(Beginning of ENTRIES PROVIDED)

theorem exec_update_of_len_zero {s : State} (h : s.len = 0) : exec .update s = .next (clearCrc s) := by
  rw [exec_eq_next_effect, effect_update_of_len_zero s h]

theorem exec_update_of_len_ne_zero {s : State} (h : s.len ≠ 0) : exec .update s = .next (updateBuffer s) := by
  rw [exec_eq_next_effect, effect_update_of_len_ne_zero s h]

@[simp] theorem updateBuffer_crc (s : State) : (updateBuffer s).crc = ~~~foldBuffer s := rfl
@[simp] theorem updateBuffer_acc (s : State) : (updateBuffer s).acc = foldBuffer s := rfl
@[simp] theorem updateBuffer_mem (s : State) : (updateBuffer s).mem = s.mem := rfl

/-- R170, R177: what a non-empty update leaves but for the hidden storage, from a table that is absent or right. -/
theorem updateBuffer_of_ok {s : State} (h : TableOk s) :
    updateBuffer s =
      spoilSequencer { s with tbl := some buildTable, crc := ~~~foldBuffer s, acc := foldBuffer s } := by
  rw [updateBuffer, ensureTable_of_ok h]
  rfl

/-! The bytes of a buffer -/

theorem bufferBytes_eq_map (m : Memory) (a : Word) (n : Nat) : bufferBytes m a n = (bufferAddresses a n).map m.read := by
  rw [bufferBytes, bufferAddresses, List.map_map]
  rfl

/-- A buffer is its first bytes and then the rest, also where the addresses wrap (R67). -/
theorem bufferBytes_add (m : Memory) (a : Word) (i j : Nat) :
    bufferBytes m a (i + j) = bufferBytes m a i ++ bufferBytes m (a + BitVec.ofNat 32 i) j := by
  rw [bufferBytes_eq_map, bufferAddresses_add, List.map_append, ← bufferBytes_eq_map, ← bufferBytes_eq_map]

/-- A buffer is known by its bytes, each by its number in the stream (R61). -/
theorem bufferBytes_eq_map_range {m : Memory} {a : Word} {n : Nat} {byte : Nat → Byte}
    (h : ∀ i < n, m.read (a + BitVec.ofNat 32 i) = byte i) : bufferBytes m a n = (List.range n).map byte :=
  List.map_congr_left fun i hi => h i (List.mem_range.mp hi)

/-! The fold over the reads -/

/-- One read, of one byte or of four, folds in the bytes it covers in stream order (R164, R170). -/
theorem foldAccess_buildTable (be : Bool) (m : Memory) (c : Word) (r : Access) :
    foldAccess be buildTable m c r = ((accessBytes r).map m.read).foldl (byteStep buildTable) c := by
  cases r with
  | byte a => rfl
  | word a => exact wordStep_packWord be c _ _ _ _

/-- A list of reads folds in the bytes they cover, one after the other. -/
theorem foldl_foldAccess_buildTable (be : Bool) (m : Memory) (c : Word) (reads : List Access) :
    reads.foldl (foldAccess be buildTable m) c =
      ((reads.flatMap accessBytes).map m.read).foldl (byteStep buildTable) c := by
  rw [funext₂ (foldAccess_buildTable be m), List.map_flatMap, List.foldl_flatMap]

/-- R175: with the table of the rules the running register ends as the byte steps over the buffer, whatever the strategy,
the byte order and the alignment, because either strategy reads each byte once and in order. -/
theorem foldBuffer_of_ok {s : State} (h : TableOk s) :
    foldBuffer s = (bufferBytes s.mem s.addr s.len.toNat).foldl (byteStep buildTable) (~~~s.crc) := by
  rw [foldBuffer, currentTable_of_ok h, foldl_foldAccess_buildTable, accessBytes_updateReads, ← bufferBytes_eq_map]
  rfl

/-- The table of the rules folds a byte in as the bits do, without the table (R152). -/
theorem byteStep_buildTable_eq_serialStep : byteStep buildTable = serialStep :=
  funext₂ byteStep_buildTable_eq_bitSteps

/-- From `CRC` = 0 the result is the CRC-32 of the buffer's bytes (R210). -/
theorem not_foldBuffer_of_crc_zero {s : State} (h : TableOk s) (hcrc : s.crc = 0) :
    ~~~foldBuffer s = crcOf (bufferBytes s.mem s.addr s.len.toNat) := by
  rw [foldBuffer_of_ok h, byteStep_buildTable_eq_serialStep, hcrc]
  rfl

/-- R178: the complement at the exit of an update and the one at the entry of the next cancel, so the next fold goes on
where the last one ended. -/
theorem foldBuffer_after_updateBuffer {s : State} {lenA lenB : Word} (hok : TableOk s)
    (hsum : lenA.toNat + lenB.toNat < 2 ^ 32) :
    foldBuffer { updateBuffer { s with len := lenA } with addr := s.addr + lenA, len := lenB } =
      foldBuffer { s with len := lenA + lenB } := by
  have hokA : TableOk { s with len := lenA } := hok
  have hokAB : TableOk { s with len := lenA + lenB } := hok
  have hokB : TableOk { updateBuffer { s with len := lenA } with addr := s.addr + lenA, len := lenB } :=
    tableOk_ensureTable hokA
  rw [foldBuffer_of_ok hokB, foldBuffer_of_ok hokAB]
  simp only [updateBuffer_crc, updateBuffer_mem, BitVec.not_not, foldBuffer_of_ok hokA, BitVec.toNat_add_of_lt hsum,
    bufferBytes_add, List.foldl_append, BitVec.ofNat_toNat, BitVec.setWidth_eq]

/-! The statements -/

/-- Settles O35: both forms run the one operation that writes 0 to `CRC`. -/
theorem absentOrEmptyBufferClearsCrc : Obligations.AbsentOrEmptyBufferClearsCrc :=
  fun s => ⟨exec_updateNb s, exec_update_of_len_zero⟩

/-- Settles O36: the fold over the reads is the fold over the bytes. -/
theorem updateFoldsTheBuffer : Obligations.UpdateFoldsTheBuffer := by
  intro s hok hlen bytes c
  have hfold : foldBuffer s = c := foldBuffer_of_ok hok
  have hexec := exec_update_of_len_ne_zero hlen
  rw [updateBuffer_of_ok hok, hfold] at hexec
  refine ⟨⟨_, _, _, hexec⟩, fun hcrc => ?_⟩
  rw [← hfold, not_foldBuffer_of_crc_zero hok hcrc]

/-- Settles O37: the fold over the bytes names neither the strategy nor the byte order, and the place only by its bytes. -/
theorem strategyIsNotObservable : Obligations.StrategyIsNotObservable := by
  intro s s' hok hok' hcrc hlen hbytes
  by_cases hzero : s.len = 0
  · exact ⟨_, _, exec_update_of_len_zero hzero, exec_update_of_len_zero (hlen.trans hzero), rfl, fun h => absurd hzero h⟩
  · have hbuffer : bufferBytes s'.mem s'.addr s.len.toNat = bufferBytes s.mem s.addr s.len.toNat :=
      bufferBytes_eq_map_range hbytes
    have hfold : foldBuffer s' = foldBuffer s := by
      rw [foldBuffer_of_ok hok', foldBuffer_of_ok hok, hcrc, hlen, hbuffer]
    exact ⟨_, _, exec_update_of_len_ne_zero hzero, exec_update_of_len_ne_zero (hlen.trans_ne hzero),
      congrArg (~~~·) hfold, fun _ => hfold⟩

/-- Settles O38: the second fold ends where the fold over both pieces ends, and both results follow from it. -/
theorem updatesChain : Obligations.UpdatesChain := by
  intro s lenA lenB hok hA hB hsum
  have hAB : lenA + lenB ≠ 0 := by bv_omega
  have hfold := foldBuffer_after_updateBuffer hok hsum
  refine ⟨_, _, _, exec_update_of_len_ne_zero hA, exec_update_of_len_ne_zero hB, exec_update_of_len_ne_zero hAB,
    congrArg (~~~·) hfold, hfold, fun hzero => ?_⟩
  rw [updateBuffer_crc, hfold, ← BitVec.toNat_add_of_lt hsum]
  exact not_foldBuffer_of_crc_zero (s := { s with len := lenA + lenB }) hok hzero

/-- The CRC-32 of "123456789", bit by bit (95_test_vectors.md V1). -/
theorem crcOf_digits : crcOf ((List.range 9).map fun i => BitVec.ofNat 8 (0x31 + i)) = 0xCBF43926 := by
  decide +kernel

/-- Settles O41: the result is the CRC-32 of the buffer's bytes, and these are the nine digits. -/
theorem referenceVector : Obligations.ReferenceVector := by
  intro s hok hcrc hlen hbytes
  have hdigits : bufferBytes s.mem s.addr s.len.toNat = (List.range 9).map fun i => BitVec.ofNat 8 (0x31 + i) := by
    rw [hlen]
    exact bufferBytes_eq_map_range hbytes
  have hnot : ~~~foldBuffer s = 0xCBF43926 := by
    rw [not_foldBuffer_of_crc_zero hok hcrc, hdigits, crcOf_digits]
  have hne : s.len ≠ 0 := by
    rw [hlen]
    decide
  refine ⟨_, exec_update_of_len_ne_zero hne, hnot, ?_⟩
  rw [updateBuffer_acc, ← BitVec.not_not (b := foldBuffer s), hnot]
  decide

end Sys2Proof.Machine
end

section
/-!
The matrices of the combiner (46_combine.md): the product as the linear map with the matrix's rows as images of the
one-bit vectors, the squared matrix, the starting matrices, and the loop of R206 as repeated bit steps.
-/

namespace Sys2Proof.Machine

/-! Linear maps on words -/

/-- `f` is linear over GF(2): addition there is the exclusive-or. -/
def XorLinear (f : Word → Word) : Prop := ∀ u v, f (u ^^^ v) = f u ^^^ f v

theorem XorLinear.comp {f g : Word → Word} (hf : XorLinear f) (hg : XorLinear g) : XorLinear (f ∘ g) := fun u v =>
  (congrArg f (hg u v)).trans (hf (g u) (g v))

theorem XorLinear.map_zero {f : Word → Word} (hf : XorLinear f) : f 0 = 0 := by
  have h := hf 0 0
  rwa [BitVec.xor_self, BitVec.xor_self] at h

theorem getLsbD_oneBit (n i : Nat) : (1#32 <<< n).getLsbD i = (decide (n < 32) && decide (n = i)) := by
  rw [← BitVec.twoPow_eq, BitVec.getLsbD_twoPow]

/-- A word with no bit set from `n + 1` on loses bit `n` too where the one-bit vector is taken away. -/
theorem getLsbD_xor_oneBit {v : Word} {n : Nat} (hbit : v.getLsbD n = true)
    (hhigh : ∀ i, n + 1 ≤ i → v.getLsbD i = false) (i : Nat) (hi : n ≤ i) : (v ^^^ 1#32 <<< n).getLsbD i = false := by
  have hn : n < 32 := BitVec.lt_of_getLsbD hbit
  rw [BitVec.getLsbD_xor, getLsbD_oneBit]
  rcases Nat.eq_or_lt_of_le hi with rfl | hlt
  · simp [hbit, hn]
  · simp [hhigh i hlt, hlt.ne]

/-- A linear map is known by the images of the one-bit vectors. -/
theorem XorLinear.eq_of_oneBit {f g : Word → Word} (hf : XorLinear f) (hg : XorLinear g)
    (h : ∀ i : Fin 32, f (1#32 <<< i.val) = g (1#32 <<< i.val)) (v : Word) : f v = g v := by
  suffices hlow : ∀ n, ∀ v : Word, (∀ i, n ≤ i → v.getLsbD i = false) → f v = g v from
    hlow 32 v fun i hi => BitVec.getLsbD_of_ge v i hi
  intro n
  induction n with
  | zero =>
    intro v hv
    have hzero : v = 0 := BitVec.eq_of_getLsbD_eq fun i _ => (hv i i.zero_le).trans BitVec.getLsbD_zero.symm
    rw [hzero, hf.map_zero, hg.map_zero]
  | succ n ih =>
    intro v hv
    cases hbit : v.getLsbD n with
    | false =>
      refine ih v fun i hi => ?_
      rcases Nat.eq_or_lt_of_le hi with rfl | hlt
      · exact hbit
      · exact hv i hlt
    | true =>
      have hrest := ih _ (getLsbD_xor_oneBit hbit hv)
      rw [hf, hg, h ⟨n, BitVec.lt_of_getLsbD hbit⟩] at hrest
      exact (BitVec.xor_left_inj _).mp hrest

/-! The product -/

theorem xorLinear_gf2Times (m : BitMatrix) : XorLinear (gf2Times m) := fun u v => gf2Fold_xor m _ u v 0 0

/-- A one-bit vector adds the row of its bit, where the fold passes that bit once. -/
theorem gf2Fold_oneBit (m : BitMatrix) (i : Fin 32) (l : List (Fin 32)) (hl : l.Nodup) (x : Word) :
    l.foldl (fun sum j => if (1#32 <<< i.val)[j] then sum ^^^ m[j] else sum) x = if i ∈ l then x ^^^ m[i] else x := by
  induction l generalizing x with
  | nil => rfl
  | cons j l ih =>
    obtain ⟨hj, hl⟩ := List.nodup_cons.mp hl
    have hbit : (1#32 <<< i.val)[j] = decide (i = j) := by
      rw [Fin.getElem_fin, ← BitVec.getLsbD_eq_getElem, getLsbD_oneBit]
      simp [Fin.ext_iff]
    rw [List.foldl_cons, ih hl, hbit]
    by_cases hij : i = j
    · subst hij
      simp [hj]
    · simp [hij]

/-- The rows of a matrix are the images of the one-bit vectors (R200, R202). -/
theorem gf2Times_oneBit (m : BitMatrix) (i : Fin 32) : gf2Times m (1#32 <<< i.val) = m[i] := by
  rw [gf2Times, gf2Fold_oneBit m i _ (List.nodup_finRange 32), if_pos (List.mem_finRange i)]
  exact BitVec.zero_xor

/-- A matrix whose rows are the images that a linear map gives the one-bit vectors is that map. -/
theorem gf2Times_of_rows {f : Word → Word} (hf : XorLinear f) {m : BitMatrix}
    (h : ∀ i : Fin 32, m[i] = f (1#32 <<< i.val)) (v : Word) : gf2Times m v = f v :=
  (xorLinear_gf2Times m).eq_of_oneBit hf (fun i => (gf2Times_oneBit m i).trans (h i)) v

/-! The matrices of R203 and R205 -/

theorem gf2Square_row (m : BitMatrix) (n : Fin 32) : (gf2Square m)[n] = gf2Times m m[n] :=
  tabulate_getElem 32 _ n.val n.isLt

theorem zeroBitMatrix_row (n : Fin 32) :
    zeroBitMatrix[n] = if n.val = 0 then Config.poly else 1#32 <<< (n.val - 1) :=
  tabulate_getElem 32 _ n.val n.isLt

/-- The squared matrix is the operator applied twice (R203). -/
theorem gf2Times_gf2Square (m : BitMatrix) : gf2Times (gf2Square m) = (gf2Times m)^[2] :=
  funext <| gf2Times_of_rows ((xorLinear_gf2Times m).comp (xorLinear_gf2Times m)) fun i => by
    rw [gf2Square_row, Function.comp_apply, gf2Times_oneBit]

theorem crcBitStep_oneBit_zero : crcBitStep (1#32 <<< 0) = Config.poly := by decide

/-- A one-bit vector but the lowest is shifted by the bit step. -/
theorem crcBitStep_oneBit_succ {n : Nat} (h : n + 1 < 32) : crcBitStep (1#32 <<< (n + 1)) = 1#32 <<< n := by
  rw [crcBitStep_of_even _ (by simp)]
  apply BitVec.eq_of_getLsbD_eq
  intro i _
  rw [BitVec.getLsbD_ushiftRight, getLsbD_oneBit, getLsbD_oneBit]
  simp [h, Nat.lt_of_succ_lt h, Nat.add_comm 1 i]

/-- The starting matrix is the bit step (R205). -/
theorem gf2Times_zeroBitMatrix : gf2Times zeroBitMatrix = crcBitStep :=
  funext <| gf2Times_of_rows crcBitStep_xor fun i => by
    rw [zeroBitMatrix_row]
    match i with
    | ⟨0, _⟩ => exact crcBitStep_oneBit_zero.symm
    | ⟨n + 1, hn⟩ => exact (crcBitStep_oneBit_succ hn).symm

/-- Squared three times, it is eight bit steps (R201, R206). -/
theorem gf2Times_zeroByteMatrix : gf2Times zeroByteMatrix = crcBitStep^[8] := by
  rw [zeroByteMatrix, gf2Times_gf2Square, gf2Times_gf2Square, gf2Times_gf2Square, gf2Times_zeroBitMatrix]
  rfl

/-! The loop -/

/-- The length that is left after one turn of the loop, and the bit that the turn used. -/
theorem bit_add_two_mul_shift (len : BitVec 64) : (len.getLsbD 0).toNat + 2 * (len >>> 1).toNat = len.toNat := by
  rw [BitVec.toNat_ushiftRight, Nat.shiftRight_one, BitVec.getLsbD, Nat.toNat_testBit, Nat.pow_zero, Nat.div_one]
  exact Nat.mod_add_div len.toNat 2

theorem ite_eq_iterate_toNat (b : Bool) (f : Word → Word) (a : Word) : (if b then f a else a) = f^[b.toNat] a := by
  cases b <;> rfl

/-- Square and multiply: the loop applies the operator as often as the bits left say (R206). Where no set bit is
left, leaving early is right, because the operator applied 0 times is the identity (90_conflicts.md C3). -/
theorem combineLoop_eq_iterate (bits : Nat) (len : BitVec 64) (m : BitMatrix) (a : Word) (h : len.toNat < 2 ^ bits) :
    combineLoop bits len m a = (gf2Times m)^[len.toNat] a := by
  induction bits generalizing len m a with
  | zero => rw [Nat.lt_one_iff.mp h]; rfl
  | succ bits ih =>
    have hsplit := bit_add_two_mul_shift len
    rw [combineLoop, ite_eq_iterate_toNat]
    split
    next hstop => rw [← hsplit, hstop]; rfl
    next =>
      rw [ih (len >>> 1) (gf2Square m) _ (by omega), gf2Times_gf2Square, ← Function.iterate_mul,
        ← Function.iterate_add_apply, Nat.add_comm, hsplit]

(End of ENTRIES PROVIDED)

• YOUR ASSIGNMENT
Of the entries above, repeat exactly the lines between the line with "have hfold : foldBuffer s'" and the line with "from it. -/", inclusive, and no others.

• YOUR SOLUTION
    have hfold : foldBuffer s' = foldBuffer s := by
      rw [foldBuffer_of_ok hok', foldBuffer_of_ok hok, hcrc, hlen, hbuffer]
    exact ⟨_, _, exec_update_of_len_ne_zero hzero, exec_update_of_len_ne_zero (hlen.trans_ne hzero),
      congrArg (~~~·) hfold, fun _ => hfold⟩

/-- Settles O38: the second fold ends where the fold over both pieces ends, and both results follow from it. -/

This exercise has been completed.